= Prasanna Nair =

Pediatric doctor

Prasanna Nair is an Indian-born doctor working in the United States. She works in primary health care with a specialty in pediatric endocrinology.

== Biography ==
Nair is originally from India and completed her medical training at Lady Hardinge Medical College in Delhi. In 1960 she moved to Maryland, US, and began her medical residency in pediatrics at the University of Maryland Medical Center. Nair passed the American Board of Pediatrics in 1965. In 1970 she became a Fellow of the American Academy of Pediatrics. In 1982 Nair received her master's degree in public health from the Johns Hopkins University School of Public Health. She is certified in pediatrics by the American Board of Pediatrics and her Maryland State Medical License was active until 2017.

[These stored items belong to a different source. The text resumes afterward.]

/-- R73: ENCODE and DECODE start the sequencer in CHECK with DONE and ERR cleared and nothing else changed; BUSY is then 1 and
`irq` 0. -/
def Obligations.EncodeAndDecodeStart : Prop :=
  ∀ s : State, s.phase = .idle →
    exec .encode s = .next { s with opr := .encode, phase := .check, t := 0, done := false, err := .ok } ∧
    exec .decode s = .next { s with opr := .decode, phase := .check, t := 0, done := false, err := .ok } ∧
    ∀ i t, (i = .encode ∨ i = .decode) → exec i s = .next t → t.busy = true ∧ t.irq = false

/-- R78: CLEAR zeroes DONE, ERR, OVR, OUTLEN, the shift register, BEST, TBS and the path metrics and keeps everything else; while
BUSY it is dropped and sets OVR. -/
def Obligations.ClearZeroesResults : Prop :=
  ∀ s : State,
    (s.phase = .idle → exec .clear s = .next { s with
      done := false
      err := .ok
      ovr := false
      outlenr := 0
      r1 := false
      r2 := false
      bestr := 0
      tbs := 0
      pmv := { s00 := false, s01 := false, s10 := false, s11 := false }
      pmw := { s00 := 0, s01 := 0, s10 := 0, s11 := 0 } }) ∧
    (s.phase ≠ .idle → exec .clear s = .next { s with ovr := true })

/-- R79: a reserved OP completes at once with DONE 1, ERR ILLEGAL_CMD and OUTLEN 0, changes nothing else, and raises `irq` when
IRQ_EN is 1. -/
def Obligations.IllegalCommandCompletes : Prop :=
  ∀ (s : State) (op : BitVec 4), s.phase = .idle →
    exec (.illegal47 op) s = .next { s with done := true, err := .illegalCmd, outlenr := 0 } ∧
    exec (.illegal8F op) s = .next { s with done := true, err := .illegalCmd, outlenr := 0 } ∧
    ∀ i t, (i = .illegal47 op ∨ i = .illegal8F op) → exec i s = .next t →
      t.busy = false ∧ errorCode t.err = 3 ∧ t.irq = s.irqEn

/-- R69: what a write of `v` to CMD does, by PHASE and by the OP field of `v`. -/
def Obligations.CmdWriteIssuesCommand : Prop :=
  ∀ (s : State) (v : Word),
    (s.phase ≠ .idle → writeCmd v s = .next { s with ovr := true }) ∧
    (s.phase = .idle →
      (v.toNat % 16 = 0 → writeCmd v s = .next s) ∧
      (v.toNat % 16 = 1 → writeCmd v s = exec .encode s) ∧
      (v.toNat % 16 = 2 → writeCmd v s = exec .decode s) ∧
      (v.toNat % 16 = 3 → writeCmd v s = exec .clear s) ∧
      (4 ≤ v.toNat % 16 → writeCmd v s = .next { s with done := true, err := .illegalCmd, outlenr := 0 }))

/-- R69, R72, R73, R78, R79: the frame of every command's issue. Whatever the command and whether BUSY drops it or not, it
answers a next state in which every byte of IN and OUT and every traceback word reads as before and the taps, LEN, the
polynomials, IRQ_EN, NSTEP, the parameters and the host's side are unchanged. Only CLEAR writes the shift register, the metrics, BEST and TBS, only ENCODE
and DECODE move the sequencer, only CLEAR and the illegal commands write OUTLEN, and NOP writes no flag but a dropped write's OVR. -/
def Obligations.CommandIssueFrame : Prop :=
  ∀ (i : Instr) (s : State), ∃ t, exec i s = .next t ∧
    (∀ a, t.inByte a = s.inByte a) ∧ (∀ a, t.outByte a = s.outByte a) ∧ (∀ a, t.tbmWord a = s.tbmWord a) ∧
    t.tap1 = s.tap1 ∧ t.tap2 = s.tap2 ∧ t.lenr = s.lenr ∧ t.poly1r = s.poly1r ∧ t.poly2r = s.poly2r ∧ t.irqEn = s.irqEn ∧
    t.nstep = s.nstep ∧ t.params = s.params ∧ t.rst = s.rst ∧ t.inputs = s.inputs ∧ t.resp = s.resp ∧ t.era = s.era ∧
    t.draws = s.draws ∧
    (i ≠ .clear → t.r1 = s.r1 ∧ t.r2 = s.r2 ∧ t.pmv = s.pmv ∧ t.pmw = s.pmw ∧ t.bestr = s.bestr ∧ t.tbs = s.tbs) ∧
    (i ≠ .encode → i ≠ .decode → t.phase = s.phase ∧ t.opr = s.opr ∧ t.t = s.t) ∧
    (i = .nop ∨ i = .encode ∨ i = .decode → t.outlenr = s.outlenr) ∧
    (i = .nop → t.done = s.done ∧ t.err = s.err) ∧
    (s.phase = .idle → i ≠ .clear → t.ovr = s.ovr)

/-! ### CHECK, completion and the sequencer -/

/-- R114, R115: the error CHECK reports when several apply, and what the error completion leaves; everything it does not name is
unchanged, and `irq` takes the value of IRQ_EN. -/
def Obligations.CheckReportsFirstError : Prop :=
  ∀ s : State, s.rst = false → s.phase = .check → s.opr = .encode ∨ s.opr = .decode →
    (¬ s.lengthFits → blockTurn s = .next
      { s with phase := .idle, opr := .none, done := true, err := .lengthRange, outlenr := 0 }) ∧
    (s.lengthFits → ¬ s.polynomialsValid → blockTurn s = .next
      { s with phase := .idle, opr := .none, done := true, err := .invalidPolynomial, outlenr := 0 }) ∧
    (s.lengthFits → s.polynomialsValid → ¬ s.frameValid → blockTurn s = .next
      { s with phase := .idle, opr := .none, done := true, err := .invalidInput, outlenr := 0 }) ∧
    (¬ s.passesCheck → ∀ t, blockTurn s = .next t → t.irq = s.irqEn ∧ t.busy = false)

/-- R86, R92, R82: a CHECK that raises no error latches the taps and enters ENC with the shift register 00, or ACS with metric 0
for state 00 and INF for the others. -/
def Obligations.CheckPassEntersDatapath : Prop :=
  ∀ s : State, s.rst = false → s.phase = .check → s.passesCheck →
    (s.opr = .encode → blockTurn s = .next { s with
      tap1 := polyTaps s.poly1r
      tap2 := polyTaps s.poly2r
      nstep := s.lenr
      r1 := false
      r2 := false
      phase := .enc
      t := 0 }) ∧
    (s.opr = .decode → blockTurn s = .next { s with
      tap1 := polyTaps s.poly1r
      tap2 := polyTaps s.poly2r
      nstep := BitVec.ofNat 17 (s.lenr.toNat / 2)
      pmv := { s00 := true, s01 := false, s10 := false, s11 := false }
      pmw := { s00 := 0, s01 := 0, s10 := 0, s11 := 0 }
      phase := .acs
      t := 0 })

/-- R76: successful completion, in ENC at T = NSTEP and in TB at T = 0: OUTLEN, PHASE, OPR, DONE and ERR written, all else kept. -/
def Obligations.SuccessfulCompletion : Prop :=
  ∀ s : State, s.rst = false →
    (s.phase = .enc → s.opr = .encode → s.t = s.nstep → blockTurn s = .next
      { s with outlenr := 2 * s.nstep, phase := .idle, opr := .none, done := true, err := .ok }) ∧
    (s.phase = .tb → s.opr = .decode → s.t = 0 → blockTurn s = .next
      { s with outlenr := s.nstep, phase := .idle, opr := .none, done := true, err := .ok })

/-- R23, R70: the sequencer leaves IDLE only by a CMD write of ENCODE or DECODE, and then to CHECK. -/
def Obligations.OnlyStartLeavesIdle : Prop :=
  ∀ s t : State, step s = .next t → s.phase = .idle → t.phase ≠ .idle →
    t.phase = .check ∧ ∃ data rest, s.nextWrite (.register .cmd) .word data rest ∧
      (decodeWord data = .ok .encode ∨ decodeWord data = .ok .decode)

Nair's work has been focused on helping and caring for children and adolescents, specifically infants of mothers with HIV/AIDS or substance use disorders. She has also spent time advocating for the education and commitment of medical students to advance the field of pediatric medicine. In 1970 Nair founded the Special Parent Infant Care and Enrichment (SPICE) clinic. The SPICE clinic endeavors to care for infants of HIV positive mothers at the University of Maryland. The SPICE clinic also refers mothers with drug dependencies to treatment programs. This project not only serves an at-risk population of children but also provides very important research and experience to the field of pediatric medicine. Dr. Nair worked as the director of the Community Pediatric Center from 1975 to 1985. The Community Pediatric Center was a federal project at the University of Maryland for children and youth and provided health care to inner city and low-income family children who would otherwise not have access to primary health care. From 1985 through 2000 she directed the Junior Year Pediatric Clerkship at the University of Maryland while working as an associate professor of pediatrics at the University of Maryland School of Medicine. Nair has served on numerous committees directed towards advocacy and research for children, particularly at-risk children, including children from low-income families, or children whose parents have HIV/AIDS or substance abuse disorders.

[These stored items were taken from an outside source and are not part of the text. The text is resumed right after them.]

@[simp] theorem acsStep_writes (r0 r1 : Bool) (s : State) :
    (acsStep r0 r1 s).pmv = (perState fun d => (acsDestination s r0 r1 d).1.isSome) ∧
    (acsStep r0 r1 s).pmw = (perState fun d => BitVec.ofNat 17 ((acsDestination s r0 r1 d).1.getD 0)) ∧
    (acsStep r0 r1 s).tbm = sparseInsert s.tbm s.t.toNat (perState fun d => (acsDestination s r0 r1 d).2) ∧
    (acsStep r0 r1 s).t = s.t + 1 :=
  ⟨rfl, rfl, rfl, rfl⟩

@[simp] theorem acsStep_keeps (r0 r1 : Bool) (s : State) :
    (acsStep r0 r1 s).r1 = s.r1 ∧ (acsStep r0 r1 s).r2 = s.r2 ∧ (acsStep r0 r1 s).tap1 = s.tap1 ∧
    (acsStep r0 r1 s).tap2 = s.tap2 ∧ (acsStep r0 r1 s).tbs = s.tbs ∧ (acsStep r0 r1 s).bestr = s.bestr ∧
    (acsStep r0 r1 s).phase = s.phase ∧ (acsStep r0 r1 s).opr = s.opr ∧ (acsStep r0 r1 s).nstep = s.nstep ∧
    (acsStep r0 r1 s).done = s.done ∧ (acsStep r0 r1 s).err = s.err ∧ (acsStep r0 r1 s).ovr = s.ovr ∧
    (acsStep r0 r1 s).irqEn = s.irqEn ∧ (acsStep r0 r1 s).lenr = s.lenr ∧ (acsStep r0 r1 s).poly1r = s.poly1r ∧
    (acsStep r0 r1 s).poly2r = s.poly2r ∧ (acsStep r0 r1 s).outlenr = s.outlenr ∧ (acsStep r0 r1 s).inBuf = s.inBuf ∧
    (acsStep r0 r1 s).outBuf = s.outBuf ∧ (acsStep r0 r1 s).params = s.params ∧ (acsStep r0 r1 s).rst = s.rst ∧
    (acsStep r0 r1 s).inputs = s.inputs ∧ (acsStep r0 r1 s).resp = s.resp ∧ (acsStep r0 r1 s).era = s.era ∧
    (acsStep r0 r1 s).draws = s.draws :=
  ⟨rfl, rfl, rfl, rfl, rfl, rfl, rfl, rfl, rfl, rfl, rfl, rfl, rfl, rfl, rfl, rfl, rfl, rfl, rfl, rfl, rfl, rfl, rfl, rfl, rfl⟩

@[simp] theorem tracebackStep_writes (s : State) :
    (tracebackStep s).tbs = predecessor s.tbs (atState (s.tbmWord (s.t.toNat - 1)) s.tbs) ∧ (tracebackStep s).t = s.t - 1 ∧
    (tracebackStep s).outBuf = Memory.insert s.outBuf (s.t.toNat - 1) (symbolOf (trellisR1 s.tbs)) :=
  ⟨rfl, rfl, rfl⟩

@[simp] theorem tracebackStep_keeps (s : State) :
    (tracebackStep s).r1 = s.r1 ∧ (tracebackStep s).r2 = s.r2 ∧ (tracebackStep s).tap1 = s.tap1 ∧
    (tracebackStep s).tap2 = s.tap2 ∧ (tracebackStep s).pmv = s.pmv ∧ (tracebackStep s).pmw = s.pmw ∧
    (tracebackStep s).tbm = s.tbm ∧ (tracebackStep s).bestr = s.bestr ∧ (tracebackStep s).phase = s.phase ∧
    (tracebackStep s).opr = s.opr ∧ (tracebackStep s).nstep = s.nstep ∧ (tracebackStep s).done = s.done ∧
    (tracebackStep s).err = s.err ∧ (tracebackStep s).ovr = s.ovr ∧ (tracebackStep s).irqEn = s.irqEn ∧
    (tracebackStep s).lenr = s.lenr ∧ (tracebackStep s).poly1r = s.poly1r ∧ (tracebackStep s).poly2r = s.poly2r ∧
    (tracebackStep s).outlenr = s.outlenr ∧ (tracebackStep s).inBuf = s.inBuf ∧ (tracebackStep s).params = s.params ∧
    (tracebackStep s).rst = s.rst ∧ (tracebackStep s).inputs = s.inputs ∧ (tracebackStep s).resp = s.resp ∧
    (tracebackStep s).era = s.era ∧ (tracebackStep s).draws = s.draws :=
  ⟨rfl, rfl, rfl, rfl, rfl, rfl, rfl, rfl, rfl, rfl, rfl, rfl, rfl, rfl, rfl, rfl, rfl, rfl, rfl, rfl, rfl, rfl, rfl, rfl, rfl, rfl⟩

@[simp] theorem latchTaps_writes (s : State) :
    (latchTaps s).tap1 = polyTaps s.poly1r ∧ (latchTaps s).tap2 = polyTaps s.poly2r :=
  ⟨rfl, rfl⟩

@[simp] theorem latchTaps_keeps (s : State) :
    (latchTaps s).r1 = s.r1 ∧ (latchTaps s).r2 = s.r2 ∧ (latchTaps s).pmv = s.pmv ∧ (latchTaps s).pmw = s.pmw ∧
    (latchTaps s).tbm = s.tbm ∧ (latchTaps s).tbs = s.tbs ∧ (latchTaps s).bestr = s.bestr ∧ (latchTaps s).phase = s.phase ∧
    (latchTaps s).opr = s.opr ∧ (latchTaps s).t = s.t ∧ (latchTaps s).nstep = s.nstep ∧ (latchTaps s).done = s.done ∧
    (latchTaps s).err = s.err ∧ (latchTaps s).ovr = s.ovr ∧ (latchTaps s).irqEn = s.irqEn ∧ (latchTaps s).lenr = s.lenr ∧
    (latchTaps s).poly1r = s.poly1r ∧ (latchTaps s).poly2r = s.poly2r ∧ (latchTaps s).outlenr = s.outlenr ∧
    (latchTaps s).inBuf = s.inBuf ∧ (latchTaps s).outBuf = s.outBuf ∧ (latchTaps s).params = s.params ∧
    (latchTaps s).rst = s.rst ∧ (latchTaps s).inputs = s.inputs ∧ (latchTaps s).resp = s.resp ∧ (latchTaps s).era = s.era ∧
    (latchTaps s).draws = s.draws :=
  ⟨rfl, rfl, rfl, rfl, rfl, rfl, rfl, rfl, rfl, rfl, rfl, rfl, rfl, rfl, rfl, rfl, rfl, rfl, rfl, rfl, rfl, rfl, rfl, rfl, rfl, rfl, rfl⟩

@[simp] theorem enterEncode_writes (s : State) :
    (enterEncode s).r1 = false ∧ (enterEncode s).r2 = false ∧ (enterEncode s).tap1 = polyTaps s.poly1r ∧
    (enterEncode s).tap2 = polyTaps s.poly2r ∧ (enterEncode s).phase = .enc ∧ (enterEncode s).t = 0 ∧
    (enterEncode s).nstep = s.lenr :=
  ⟨rfl, rfl, rfl, rfl, rfl, rfl, rfl⟩

@[simp] theorem enterEncode_keeps (s : State) :
    (enterEncode s).pmv = s.pmv ∧ (enterEncode s).pmw = s.pmw ∧ (enterEncode s).tbm = s.tbm ∧ (enterEncode s).tbs = s.tbs ∧
    (enterEncode s).bestr = s.bestr ∧ (enterEncode s).opr = s.opr ∧ (enterEncode s).done = s.done ∧
    (enterEncode s).err = s.err ∧ (enterEncode s).ovr = s.ovr ∧ (enterEncode s).irqEn = s.irqEn ∧
    (enterEncode s).lenr = s.lenr ∧ (enterEncode s).poly1r = s.poly1r ∧ (enterEncode s).poly2r = s.poly2r ∧
    (enterEncode s).outlenr = s.outlenr ∧ (enterEncode s).inBuf = s.inBuf ∧ (enterEncode s).outBuf = s.outBuf ∧
    (enterEncode s).params = s.params ∧ (enterEncode s).rst = s.rst ∧ (enterEncode s).inputs = s.inputs ∧
    (enterEncode s).resp = s.resp ∧ (enterEncode s).era = s.era ∧ (enterEncode s).draws = s.draws :=
  ⟨rfl, rfl, rfl, rfl, rfl, rfl, rfl, rfl, rfl, rfl, rfl, rfl, rfl, rfl, rfl, rfl, rfl, rfl, rfl, rfl, rfl, rfl⟩

@[simp] theorem enterDecode_writes (s : State) :
    (enterDecode s).tap1 = polyTaps s.poly1r ∧ (enterDecode s).tap2 = polyTaps s.poly2r ∧
    (enterDecode s).pmv = (perState fun d => decide (d = 0)) ∧ (enterDecode s).pmw = (perState fun _ => 0) ∧
    (enterDecode s).phase = .acs ∧ (enterDecode s).t = 0 ∧ (enterDecode s).nstep = s.lenr >>> 1 :=
  ⟨rfl, rfl, rfl, rfl, rfl, rfl, rfl⟩

@[simp] theorem enterDecode_keeps (s : State) :
    (enterDecode s).r1 = s.r1 ∧ (enterDecode s).r2 = s.r2 ∧ (enterDecode s).tbm = s.tbm ∧ (enterDecode s).tbs = s.tbs ∧
    (enterDecode s).bestr = s.bestr ∧ (enterDecode s).opr = s.opr ∧ (enterDecode s).done = s.done ∧
    (enterDecode s).err = s.err ∧ (enterDecode s).ovr = s.ovr ∧ (enterDecode s).irqEn = s.irqEn ∧
    (enterDecode s).lenr = s.lenr ∧ (enterDecode s).poly1r = s.poly1r ∧ (enterDecode s).poly2r = s.poly2r ∧
    (enterDecode s).outlenr = s.outlenr ∧ (enterDecode s).inBuf = s.inBuf ∧ (enterDecode s).outBuf = s.outBuf ∧
    (enterDecode s).params = s.params ∧ (enterDecode s).rst = s.rst ∧ (enterDecode s).inputs = s.inputs ∧
    (enterDecode s).resp = s.resp ∧ (enterDecode s).era = s.era ∧ (enterDecode s).draws = s.draws :=
  ⟨rfl, rfl, rfl, rfl, rfl, rfl, rfl, rfl, rfl, rfl, rfl, rfl, rfl, rfl, rfl, rfl, rfl, rfl, rfl, rfl, rfl, rfl⟩

@[simp] theorem State.withInputs_writes (l : List HostInput) (s : State) :
    (s.withInputs l).inputs = l :=
  rfl

@[simp] theorem State.withInputs_keeps (l : List HostInput) (s : State) :
    (s.withInputs l).r1 = s.r1 ∧ (s.withInputs l).r2 = s.r2 ∧ (s.withInputs l).tap1 = s.tap1 ∧
    (s.withInputs l).tap2 = s.tap2 ∧ (s.withInputs l).pmv = s.pmv ∧ (s.withInputs l).pmw = s.pmw ∧
    (s.withInputs l).tbm = s.tbm ∧ (s.withInputs l).tbs = s.tbs ∧ (s.withInputs l).bestr = s.bestr ∧
    (s.withInputs l).phase = s.phase ∧ (s.withInputs l).opr = s.opr ∧ (s.withInputs l).t = s.t ∧
    (s.withInputs l).nstep = s.nstep ∧ (s.withInputs l).done = s.done ∧ (s.withInputs l).err = s.err ∧
    (s.withInputs l).ovr = s.ovr ∧ (s.withInputs l).irqEn = s.irqEn ∧ (s.withInputs l).lenr = s.lenr ∧
    (s.withInputs l).poly1r = s.poly1r ∧ (s.withInputs l).poly2r = s.poly2r ∧ (s.withInputs l).outlenr = s.outlenr ∧
    (s.withInputs l).inBuf = s.inBuf ∧ (s.withInputs l).outBuf = s.outBuf ∧ (s.withInputs l).params = s.params ∧
    (s.withInputs l).rst = s.rst ∧ (s.withInputs l).resp = s.resp ∧ (s.withInputs l).era = s.era ∧
    (s.withInputs l).draws = s.draws :=
  ⟨rfl, rfl, rfl, rfl, rfl, rfl, rfl, rfl, rfl, rfl, rfl, rfl, rfl, rfl, rfl, rfl, rfl, rfl, rfl, rfl, rfl, rfl, rfl, rfl, rfl, rfl, rfl, rfl⟩

@[simp] theorem enterSelect_writes (s : State) :
    (enterSelect s).phase = .sel :=
  rfl

@[simp] theorem enterSelect_keeps (s : State) :
    (enterSelect s).r1 = s.r1 ∧ (enterSelect s).r2 = s.r2 ∧ (enterSelect s).tap1 = s.tap1 ∧ (enterSelect s).tap2 = s.tap2 ∧
    (enterSelect s).pmv = s.pmv ∧ (enterSelect s).pmw = s.pmw ∧ (enterSelect s).tbm = s.tbm ∧ (enterSelect s).tbs = s.tbs ∧
    (enterSelect s).bestr = s.bestr ∧ (enterSelect s).opr = s.opr ∧ (enterSelect s).t = s.t ∧
    (enterSelect s).nstep = s.nstep ∧ (enterSelect s).done = s.done ∧ (enterSelect s).err = s.err ∧
    (enterSelect s).ovr = s.ovr ∧ (enterSelect s).irqEn = s.irqEn ∧ (enterSelect s).lenr = s.lenr ∧
    (enterSelect s).poly1r = s.poly1r ∧ (enterSelect s).poly2r = s.poly2r ∧ (enterSelect s).outlenr = s.outlenr ∧
    (enterSelect s).inBuf = s.inBuf ∧ (enterSelect s).outBuf = s.outBuf ∧ (enterSelect s).params = s.params ∧
    (enterSelect s).rst = s.rst ∧ (enterSelect s).inputs = s.inputs ∧ (enterSelect s).resp = s.resp ∧
    (enterSelect s).era = s.era ∧ (enterSelect s).draws = s.draws :=
  ⟨rfl, rfl, rfl, rfl, rfl, rfl, rfl, rfl, rfl, rfl, rfl, rfl, rfl, rfl, rfl, rfl, rfl, rfl, rfl, rfl, rfl, rfl, rfl, rfl, rfl, rfl, rfl, rfl⟩

@[simp] theorem selectBest_writes (k : TrellisState) (s : State) :
    (selectBest k s).tbs = k ∧ (selectBest k s).bestr = k ∧ (selectBest k s).phase = .tb :=
  ⟨rfl, rfl, rfl⟩

@[simp] theorem selectBest_keeps (k : TrellisState) (s : State) :
    (selectBest k s).r1 = s.r1 ∧ (selectBest k s).r2 = s.r2 ∧ (selectBest k s).tap1 = s.tap1 ∧
    (selectBest k s).tap2 = s.tap2 ∧ (selectBest k s).pmv = s.pmv ∧ (selectBest k s).pmw = s.pmw ∧
    (selectBest k s).tbm = s.tbm ∧ (selectBest k s).opr = s.opr ∧ (selectBest k s).t = s.t ∧
    (selectBest k s).nstep = s.nstep ∧ (selectBest k s).done = s.done ∧ (selectBest k s).err = s.err ∧
    (selectBest k s).ovr = s.ovr ∧ (selectBest k s).irqEn = s.irqEn ∧ (selectBest k s).lenr = s.lenr ∧
    (selectBest k s).poly1r = s.poly1r ∧ (selectBest k s).poly2r = s.poly2r ∧ (selectBest k s).outlenr = s.outlenr ∧
    (selectBest k s).inBuf = s.inBuf ∧ (selectBest k s).outBuf = s.outBuf ∧ (selectBest k s).params = s.params ∧
    (selectBest k s).rst = s.rst ∧ (selectBest k s).inputs = s.inputs ∧ (selectBest k s).resp = s.resp ∧
    (selectBest k s).era = s.era ∧ (selectBest k s).draws = s.draws :=
  ⟨rfl, rfl, rfl, rfl, rfl, rfl, rfl, rfl, rfl, rfl, rfl, rfl, rfl, rfl, rfl, rfl, rfl, rfl, rfl, rfl, rfl, rfl, rfl, rfl, rfl, rfl⟩

@[simp] theorem writeCtrl_writes (data : Word) (s : State) :
    (writeCtrl data s).irqEn = data.getLsbD 0 :=
  rfl

@[simp] theorem writeCtrl_keeps (data : Word) (s : State) :
    (writeCtrl data s).r1 = s.r1 ∧ (writeCtrl data s).r2 = s.r2 ∧ (writeCtrl data s).tap1 = s.tap1 ∧
    (writeCtrl data s).tap2 = s.tap2 ∧ (writeCtrl data s).pmv = s.pmv ∧ (writeCtrl data s).pmw = s.pmw ∧
    (writeCtrl data s).tbm = s.tbm ∧ (writeCtrl data s).tbs = s.tbs ∧ (writeCtrl data s).bestr = s.bestr ∧
    (writeCtrl data s).phase = s.phase ∧ (writeCtrl data s).opr = s.opr ∧ (writeCtrl data s).t = s.t ∧
    (writeCtrl data s).nstep = s.nstep ∧ (writeCtrl data s).done = s.done ∧ (writeCtrl data s).err = s.err ∧
    (writeCtrl data s).ovr = s.ovr ∧ (writeCtrl data s).lenr = s.lenr ∧ (writeCtrl data s).poly1r = s.poly1r ∧
    (writeCtrl data s).poly2r = s.poly2r ∧ (writeCtrl data s).outlenr = s.outlenr ∧ (writeCtrl data s).inBuf = s.inBuf ∧
    (writeCtrl data s).outBuf = s.outBuf ∧ (writeCtrl data s).params = s.params ∧ (writeCtrl data s).rst = s.rst ∧
    (writeCtrl data s).inputs = s.inputs ∧ (writeCtrl data s).resp = s.resp ∧ (writeCtrl data s).era = s.era ∧
    (writeCtrl data s).draws = s.draws :=
  ⟨rfl, rfl, rfl, rfl, rfl, rfl, rfl, rfl, rfl, rfl, rfl, rfl, rfl, rfl, rfl, rfl, rfl, rfl, rfl, rfl, rfl, rfl, rfl, rfl, rfl, rfl, rfl, rfl⟩

@[simp] theorem writeLen_writes (data : Word) (s : State) :
    (writeLen data s).lenr = data.setWidth 17 :=
  rfl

Nair is a co-investigator on the "Following Urban Teens: Unique and Resilient at Every Step" (FUTURES) project at the University of Maryland School of Medicine. The FUTURES project is a longitudinal study that is being funded by the National Institutes of Drug Abuse (NIDA). The FUTURES project followed 296 infants born at the University of Maryland Hospital. During the first two years of the children's lives, families participated in a randomized controlled home intervention. After that, researchers met with children and their caregivers twice a year until the children were 10 years old. During the visits data was collected on children's cognitive, behavioral, social, and psychological development. The data collected provided insights into how children who experience risk and protective factors develop over time. The data collection phase is complete and the data is being analyzed to determine the effects of prenatal substance exposure and social risk factors on the neurocognitive and social development of teenagers from low-income, urban environments. Now that the original participants are adolescents, the FUTURES project is currently assessing the effects of early childhood experiences such as substance exposure, environmental adversity, placement stability, and other factors related to resilience on adolescent development in collaboration with NIDA.

== Publications ==
Most of Nair's published research seeks to illuminate the medical history of HIV infection and transmission in children born to HIV infected mothers. Some of her publications include :

- Black, Maureen M., Linda F. Gerson, Claire A. B. Freeland, Prasanna Nair, John S. Rubin, Jacqueline J. Hutcheson. 1988.“Language Screening for Infants Prone to Otitis Media.” Journal of Pediatric Psychology 13, no. 3 (1988): 423–33.
- Nair, Prasanna, Maureen M Black, John P Ackerman, Maureen E Schuler, and Virginia A Keane. 2008. “Children's Cognitive-Behavioral Functioning at Age 6 and 7: Prenatal Drug Exposure and Caregiving Environment.” Ambulatory Pediatrics 8 (3): 154–62. Children's Cognitive-Behavioral Functioning at Age 6 and 7: Prenatal Drug Exposure and Caregiving Environment.
- Nair, Prasanna, Maureen E Schuler, Maureen M Black, Laurie Kettinger, and Donna Harrington. 2003. “Cumulative Environmental Risk in Substance Abusing Women: Early Intervention, Parenting Stress, Child Abuse Potential and Child Development.” Child Abuse & Neglect 27 (9): 997–1017. Cumulative environmental risk in substance abusing women: early intervention, parenting stress, child abuse potential and child development.

== Recognition ==
Nair has received multiple awards for her work in pediatric medicine. Some of these awards include a 1985 recognition of service award from the Maryland Department of Health and Mental Hygiene, a certificate of appreciation as a member of the National Institute of Drug Abuse in 1998, commendation of her service in 1985 from the Baltimore City Commission of Health, and induction into the Maryland Women's Hall of Fame in 2008. December 6 has been designated Prasanna Nair Day in Baltimore by Mayor Donald Schaefer.